Collected data entries:

-- ==== Sys2Proof/Machine/Frames.lean ====
section
/-! DEFINITION. FRAME_MESSAGE, FRAME_SET_KEY, FRAME_FORMAT and FRAME_LEN (spec/44_frame_composer.md R160 to R168). -/

namespace Sys2Proof.Machine

/-- FRAME_MESSAGE (R160, R168): a payload longer than PBUF is refused before any effect; otherwise the old frame is gone
and the payload is loaded from PIN. -/
def execFrameMessage (opc : BitVec 4) (len : Len) (s : State) : Host.Outcome State Fault Refusal :=
  let s := accept (.frameMessage opc len) s
  if tooLong s.params.pbufBytes len then .next (raise .errTooLong none s)
  else
    let s := forgetFrame s
    let s := { s with sq := { s.sq with seq := .lRun, pidx := 0 } }
    if len = 0 then .next (frameLoaded s) else proceed s

/-- FRAME_SET_KEY (R161). -/
def execFrameSetKey (masked : Bool) (key : Key) (s : State) : Host.Outcome State Fault Refusal :=
  let s := accept (.frameSetKey masked key) s
  if s.fr.valid then
    if masked then .next (finishOk { s with fr := { s.fr with masked := true, key := key } })
    else .next (finishOk (forgetFrameKey { s with fr := { s.fr with masked := false } }))
  else .next (raise .errNoFrame none s)

/-- FRAME_FORMAT (R162, R163): `SEQ <- S_HDR`, `POS <- 0`, the header of FR and then its payload. -/
def execFrameFormat (s : State) : Host.Outcome State Fault Refusal :=
  let s := accept .frameFormat s
  if s.fr.valid then proceed { s with sq := { s.sq with seq := .sHdr, pos := 0 } }
  else .next (raise .errNoFrame none s)

/-- FRAME_LEN (R164): header and payload bytes of the frame in FR, in 65 bits. -/
def execFrameLen (s : State) : Host.Outcome State Fault Refusal :=
  let s := accept .frameLen s
  if s.fr.valid then .next (finishOk (writeCount (headerLength s.fr.masked s.fr.plen + s.fr.plen.toNat) s))
  else .next (raise .errNoFrame none s)

end Sys2Proof.Machine
end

WORK TO BE COMPLETED:
Could you please copy the lines above exactly, beginning at the first and ending at the line that contains "def execFrameSetKey (masked"?

ANSWER SPACE:
-- ==== Sys2Proof/Machine/Frames.lean ====
section
/-! DEFINITION. FRAME_MESSAGE, FRAME_SET_KEY, FRAME_FORMAT and FRAME_LEN (spec/44_frame_composer.md R160 to R168). -/

namespace Sys2Proof.Machine

/-- FRAME_MESSAGE (R160, R168): a payload longer than PBUF is refused before any effect; otherwise the old frame is gone
and the payload is loaded from PIN. -/
def execFrameMessage (opc : BitVec 4) (len : Len) (s : State) : Host.Outcome State Fault Refusal :=
  let s := accept (.frameMessage opc len) s
  if tooLong s.params.pbufBytes len then .next (raise .errTooLong none s)
  else
    let s := forgetFrame s
    let s := { s with sq := { s.sq with seq := .lRun, pidx := 0 } }
    if len = 0 then .next (frameLoaded s) else proceed s

/-- FRAME_SET_KEY (R161). -/
def execFrameSetKey (masked : Bool) (key : Key) (s : State) : Host.Outcome State Fault Refusal :=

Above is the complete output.